La ferme de la Barbanne à Libourne n’est pas tout à fait comme les autres. Les « agriculteurs » sont salariés de la commune qui s’évertue à préserver des races anciennes et locales, en partenariat avec le conservatoire des races d’Aquitaine.

Perché sur le poteau d’une clôture, un paon au magnifique plumage bleu et vert, nous accueille. Nous ne sommes pas dans un zoo mais bien dans une ferme, dotée d’un numéro de Pacage. « Derrière les animaux, c’est le travail de l’élevage et de reproduction qui est montré. Le matériel, faucheuse, épareuse… est aussi présent et visible », revendique Ange Chaineaud. Titulaire d’un BTA en gestion de la faune sauvage et d’un BTS en production aquacole, ce passionné de nature et d’animaux est responsable du service des espaces naturels de Libourne (33) qui comprend depuis 2011, la ferme de la Barbanne.

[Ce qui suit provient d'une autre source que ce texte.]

@[simp] theorem writeC_ctx (g : Group) (sl : SlotId) (k : Nat) (x : Bool) : (g.writeC sl k x).ctx = g.ctx := by cases sl <;> rfl
@[simp] theorem writeC_die (g : Group) (sl : SlotId) (k : Nat) (x : Bool) : (g.writeC sl k x).die = g.die := by cases sl <;> rfl
@[simp] theorem writeC_core (g : Group) (sl : SlotId) (k : Nat) (x : Bool) : (g.writeC sl k x).core = g.core := by cases sl <;> rfl
@[simp] theorem writeC_quad (g : Group) (sl : SlotId) (k : Nat) (x : Bool) : (g.writeC sl k x).quad = g.quad := by cases sl <;> rfl
@[simp] theorem writeC_slotNo (g : Group) (sl : SlotId) (k : Nat) (x : Bool) : (g.writeC sl k x).slotNo = g.slotNo := by cases sl <;> rfl
@[simp] theorem writeC_vcore (g : Group) (sl : SlotId) (k : Nat) (x : Bool) : (g.writeC sl k x).vcore = g.vcore := by cases sl <;> rfl
@[simp] theorem writeC_half (g : Group) (sl : SlotId) (k : Nat) (x : Bool) : (g.writeC sl k x).half = g.half := by cases sl <;> rfl
@[simp] theorem writeC_role (g : Group) (sl : SlotId) (k : Nat) (x : Bool) : (g.writeC sl k x).role = g.role := by cases sl <;> rfl
@[simp] theorem writeC_width (g : Group) (sl : SlotId) (k : Nat) (x : Bool) : (g.writeC sl k x).width = g.width := by cases sl <;> rfl
@[simp] theorem writeC_base (g : Group) (sl : SlotId) (k : Nat) (x : Bool) : (g.writeC sl k x).base = g.base := by cases sl <;> rfl
@[simp] theorem writeC_ext (g : Group) (sl : SlotId) (k : Nat) (x : Bool) : (g.writeC sl k x).ext = g.ext := by cases sl <;> rfl
@[simp] theorem writeC_spawned (g : Group) (sl : SlotId) (k : Nat) (x : Bool) : (g.writeC sl k x).spawned = g.spawned := by cases sl <;> rfl
@[simp] theorem writeC_order (g : Group) (sl : SlotId) (k : Nat) (x : Bool) : (g.writeC sl k x).order = g.order := by cases sl <;> rfl
@[simp] theorem writeC_outer (g : Group) (sl : SlotId) (k : Nat) (x : Bool) : (g.writeC sl k x).outer = g.outer := by cases sl <;> rfl
@[simp] theorem writeC_lastB (g : Group) (sl : SlotId) (k : Nat) (x : Bool) : (g.writeC sl k x).lastB = g.lastB := by cases sl <;> rfl
@[simp] theorem writeC_p (g : Group) (sl : SlotId) (k : Nat) (x : Bool) : (g.writeC sl k x).p = g.p := by cases sl <;> rfl
@[simp] theorem writeC_elected (g : Group) (sl : SlotId) (k : Nat) (x : Bool) : (g.writeC sl k x).elected = g.elected := by cases sl <;> rfl
@[simp] theorem writeC_h (g : Group) (sl : SlotId) (k : Nat) (x : Bool) : (g.writeC sl k x).h = g.h := by cases sl <;> rfl
@[simp] theorem writeC_v (g : Group) (sl : SlotId) (k : Nat) (x : Bool) : (g.writeC sl k x).v = g.v := by cases sl <;> rfl
@[simp] theorem writeC_flags (g : Group) (sl : SlotId) (k : Nat) (x : Bool) : (g.writeC sl k x).flags = g.flags := by cases sl <;> rfl
@[simp] theorem writeC_dhalt (g : Group) (sl : SlotId) (k : Nat) (x : Bool) : (g.writeC sl k x).dhalt = g.dhalt := by cases sl <;> rfl
@[simp] theorem writeC_kind (g : Group) (sl : SlotId) (k : Nat) (x : Bool) : (g.writeC sl k x).kind = g.kind := by cases sl <;> rfl
@[simp] theorem writeC_mrp (g : Group) (sl : SlotId) (k : Nat) (x : Bool) : (g.writeC sl k x).mrp = g.mrp := by cases sl <;> rfl
@[simp] theorem writeC_haltPc (g : Group) (sl : SlotId) (k : Nat) (x : Bool) : (g.writeC sl k x).haltPc = g.haltPc := by cases sl <;> rfl
@[simp] theorem writeC_skid (g : Group) (sl : SlotId) (k : Nat) (x : Bool) : (g.writeC sl k x).skid = g.skid := by cases sl <;> rfl
@[simp] theorem writeC_halted (g : Group) (sl : SlotId) (k : Nat) (x : Bool) : (g.writeC sl k x).halted = g.halted := by cases sl <;> rfl
@[simp] theorem writeC_skidLeft (g : Group) (sl : SlotId) (k : Nat) (x : Bool) : (g.writeC sl k x).skidLeft = g.skidLeft := by cases sl <;> rfl
@[simp] theorem writeC_squad (g : Group) (sl : SlotId) (k : Nat) (x : Bool) : (g.writeC sl k x).squad = g.squad := by cases sl <;> rfl
@[simp] theorem writeC_hw (g : Group) (sl : SlotId) (k : Nat) (x : Bool) : (g.writeC sl k x).hw = g.hw := by cases sl <;> rfl
@[simp] theorem writeC_spilled (g : Group) (sl : SlotId) (k : Nat) (x : Bool) : (g.writeC sl k x).spilled = g.spilled := by cases sl <;> rfl
@[simp] theorem writeC_view (g : Group) (sl : SlotId) (k : Nat) (x : Bool) : (g.writeC sl k x).view = g.view := by cases sl <;> rfl
@[simp] theorem writeC_viewEnd (g : Group) (sl : SlotId) (k : Nat) (x : Bool) : (g.writeC sl k x).viewEnd = g.viewEnd := by cases sl <;> rfl
@[simp] theorem writeC_read (g : Group) (sl : SlotId) (k : Nat) (x : Bool) : (g.writeC sl k x).read = g.read := by cases sl <;> rfl
@[simp] theorem writeC_batDiv (g : Group) (sl : SlotId) (k : Nat) (x : Bool) : (g.writeC sl k x).batDiv = g.batDiv := by cases sl <;> rfl
@[simp] theorem writeC_post (g : Group) (sl : SlotId) (k : Nat) (x : Bool) : (g.writeC sl k x).post = g.post := by cases sl <;> rfl
@[simp] theorem writeC_issued (g : Group) (sl : SlotId) (k : Nat) (x : Bool) : (g.writeC sl k x).issued = g.issued := by cases sl <;> rfl
@[simp] theorem writeC_urgent (g : Group) (sl : SlotId) (k : Nat) (x : Bool) : (g.writeC sl k x).urgent = g.urgent := by cases sl <;> rfl
@[simp] theorem writeC_sprint (g : Group) (sl : SlotId) (k : Nat) (x : Bool) : (g.writeC sl k x).sprint = g.sprint := by cases sl <;> rfl
@[simp] theorem writeC_skip (g : Group) (sl : SlotId) (k : Nat) (x : Bool) : (g.writeC sl k x).skip = g.skip := by cases sl <;> rfl
@[simp] theorem writeC_fenced (g : Group) (sl : SlotId) (k : Nat) (x : Bool) : (g.writeC sl k x).fenced = g.fenced := by cases sl <;> rfl
@[simp] theorem writeC_wb (g : Group) (sl : SlotId) (k : Nat) (x : Bool) : (g.writeC sl k x).wb = g.wb := by cases sl <;> rfl
@[simp] theorem writeC_wait (g : Group) (sl : SlotId) (k : Nat) (x : Bool) : (g.writeC sl k x).wait = g.wait := by cases sl <;> rfl

@[simp] theorem writeMode_ctx (g : Group) (sl : SlotId) (x : BitVec 32) : (g.writeMode sl x).ctx = g.ctx := by cases sl <;> rfl
@[simp] theorem writeMode_die (g : Group) (sl : SlotId) (x : BitVec 32) : (g.writeMode sl x).die = g.die := by cases sl <;> rfl
@[simp] theorem writeMode_core (g : Group) (sl : SlotId) (x : BitVec 32) : (g.writeMode sl x).core = g.core := by cases sl <;> rfl
@[simp] theorem writeMode_quad (g : Group) (sl : SlotId) (x : BitVec 32) : (g.writeMode sl x).quad = g.quad := by cases sl <;> rfl
@[simp] theorem writeMode_slotNo (g : Group) (sl : SlotId) (x : BitVec 32) : (g.writeMode sl x).slotNo = g.slotNo := by cases sl <;> rfl
@[simp] theorem writeMode_vcore (g : Group) (sl : SlotId) (x : BitVec 32) : (g.writeMode sl x).vcore = g.vcore := by cases sl <;> rfl
@[simp] theorem writeMode_half (g : Group) (sl : SlotId) (x : BitVec 32) : (g.writeMode sl x).half = g.half := by cases sl <;> rfl
@[simp] theorem writeMode_role (g : Group) (sl : SlotId) (x : BitVec 32) : (g.writeMode sl x).role = g.role := by cases sl <;> rfl
@[simp] theorem writeMode_width (g : Group) (sl : SlotId) (x : BitVec 32) : (g.writeMode sl x).width = g.width := by cases sl <;> rfl
@[simp] theorem writeMode_base (g : Group) (sl : SlotId) (x : BitVec 32) : (g.writeMode sl x).base = g.base := by cases sl <;> rfl
@[simp] theorem writeMode_ext (g : Group) (sl : SlotId) (x : BitVec 32) : (g.writeMode sl x).ext = g.ext := by cases sl <;> rfl
@[simp] theorem writeMode_spawned (g : Group) (sl : SlotId) (x : BitVec 32) : (g.writeMode sl x).spawned = g.spawned := by cases sl <;> rfl
@[simp] theorem writeMode_order (g : Group) (sl : SlotId) (x : BitVec 32) : (g.writeMode sl x).order = g.order := by cases sl <;> rfl
@[simp] theorem writeMode_outer (g : Group) (sl : SlotId) (x : BitVec 32) : (g.writeMode sl x).outer = g.outer := by cases sl <;> rfl
@[simp] theorem writeMode_lastB (g : Group) (sl : SlotId) (x : BitVec 32) : (g.writeMode sl x).lastB = g.lastB := by cases sl <;> rfl
@[simp] theorem writeMode_p (g : Group) (sl : SlotId) (x : BitVec 32) : (g.writeMode sl x).p = g.p := by cases sl <;> rfl
@[simp] theorem writeMode_elected (g : Group) (sl : SlotId) (x : BitVec 32) : (g.writeMode sl x).elected = g.elected := by cases sl <;> rfl
@[simp] theorem writeMode_h (g : Group) (sl : SlotId) (x : BitVec 32) : (g.writeMode sl x).h = g.h := by cases sl <;> rfl
@[simp] theorem writeMode_v (g : Group) (sl : SlotId) (x : BitVec 32) : (g.writeMode sl x).v = g.v := by cases sl <;> rfl
@[simp] theorem writeMode_flags (g : Group) (sl : SlotId) (x : BitVec 32) : (g.writeMode sl x).flags = g.flags := by cases sl <;> rfl
@[simp] theorem writeMode_dhalt (g : Group) (sl : SlotId) (x : BitVec 32) : (g.writeMode sl x).dhalt = g.dhalt := by cases sl <;> rfl
@[simp] theorem writeMode_kind (g : Group) (sl : SlotId) (x : BitVec 32) : (g.writeMode sl x).kind = g.kind := by cases sl <;> rfl
@[simp] theorem writeMode_mrp (g : Group) (sl : SlotId) (x : BitVec 32) : (g.writeMode sl x).mrp = g.mrp := by cases sl <;> rfl
@[simp] theorem writeMode_haltPc (g : Group) (sl : SlotId) (x : BitVec 32) : (g.writeMode sl x).haltPc = g.haltPc := by cases sl <;> rfl
@[simp] theorem writeMode_skid (g : Group) (sl : SlotId) (x : BitVec 32) : (g.writeMode sl x).skid = g.skid := by cases sl <;> rfl
@[simp] theorem writeMode_halted (g : Group) (sl : SlotId) (x : BitVec 32) : (g.writeMode sl x).halted = g.halted := by cases sl <;> rfl
@[simp] theorem writeMode_skidLeft (g : Group) (sl : SlotId) (x : BitVec 32) : (g.writeMode sl x).skidLeft = g.skidLeft := by cases sl <;> rfl
@[simp] theorem writeMode_squad (g : Group) (sl : SlotId) (x : BitVec 32) : (g.writeMode sl x).squad = g.squad := by cases sl <;> rfl
@[simp] theorem writeMode_hw (g : Group) (sl : SlotId) (x : BitVec 32) : (g.writeMode sl x).hw = g.hw := by cases sl <;> rfl
@[simp] theorem writeMode_spilled (g : Group) (sl : SlotId) (x : BitVec 32) : (g.writeMode sl x).spilled = g.spilled := by cases sl <;> rfl
@[simp] theorem writeMode_view (g : Group) (sl : SlotId) (x : BitVec 32) : (g.writeMode sl x).view = g.view := by cases sl <;> rfl
@[simp] theorem writeMode_viewEnd (g : Group) (sl : SlotId) (x : BitVec 32) : (g.writeMode sl x).viewEnd = g.viewEnd := by cases sl <;> rfl
@[simp] theorem writeMode_read (g : Group) (sl : SlotId) (x : BitVec 32) : (g.writeMode sl x).read = g.read := by cases sl <;> rfl
@[simp] theorem writeMode_batDiv (g : Group) (sl : SlotId) (x : BitVec 32) : (g.writeMode sl x).batDiv = g.batDiv := by cases sl <;> rfl
@[simp] theorem writeMode_post (g : Group) (sl : SlotId) (x : BitVec 32) : (g.writeMode sl x).post = g.post := by cases sl <;> rfl
@[simp] theorem writeMode_issued (g : Group) (sl : SlotId) (x : BitVec 32) : (g.writeMode sl x).issued = g.issued := by cases sl <;> rfl
@[simp] theorem writeMode_urgent (g : Group) (sl : SlotId) (x : BitVec 32) : (g.writeMode sl x).urgent = g.urgent := by cases sl <;> rfl
@[simp] theorem writeMode_sprint (g : Group) (sl : SlotId) (x : BitVec 32) : (g.writeMode sl x).sprint = g.sprint := by cases sl <;> rfl
@[simp] theorem writeMode_skip (g : Group) (sl : SlotId) (x : BitVec 32) : (g.writeMode sl x).skip = g.skip := by cases sl <;> rfl
@[simp] theorem writeMode_fenced (g : Group) (sl : SlotId) (x : BitVec 32) : (g.writeMode sl x).fenced = g.fenced := by cases sl <;> rfl
@[simp] theorem writeMode_wb (g : Group) (sl : SlotId) (x : BitVec 32) : (g.writeMode sl x).wb = g.wb := by cases sl <;> rfl
@[simp] theorem writeMode_wait (g : Group) (sl : SlotId) (x : BitVec 32) : (g.writeMode sl x).wait = g.wait := by cases sl <;> rfl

A l’origine du projet, l’opportunité pour la municipalité d’acquérir un bâtiment agricole, qui avait perdu depuis les années 90 sa vocation de ferme laitière, et une parcelle attenante au site naturel des Dagueys, classé Natura 2000 en 2015. « Nous avons commencé avec très peu, quelques enclos extérieurs, un hangar ouvert », se souvient Ange. Aujourd’hui, le hangar ferme, une bergerie et des abris accueillent sur 6 hectares, près de 300 animaux et une trentaine d’espèces : moutons et poneys landais, chèvres et âne des Pyrénées ou encore, des poules Gasconnes, « favorites d’Henri IV et toujours très recherchées aujourd’hui par les éleveurs et les particuliers », assure le quadragénaire.
Ce sont autant de races locales « abandonnées » après la seconde guerre mondiale par une France en quête de productivité pour nourrir sa population. Mais ce sont des races résistantes aux maladies et adaptées aux milieux « hostiles » (montagne, landes, palus…), leur patrimoine génétique est donc important.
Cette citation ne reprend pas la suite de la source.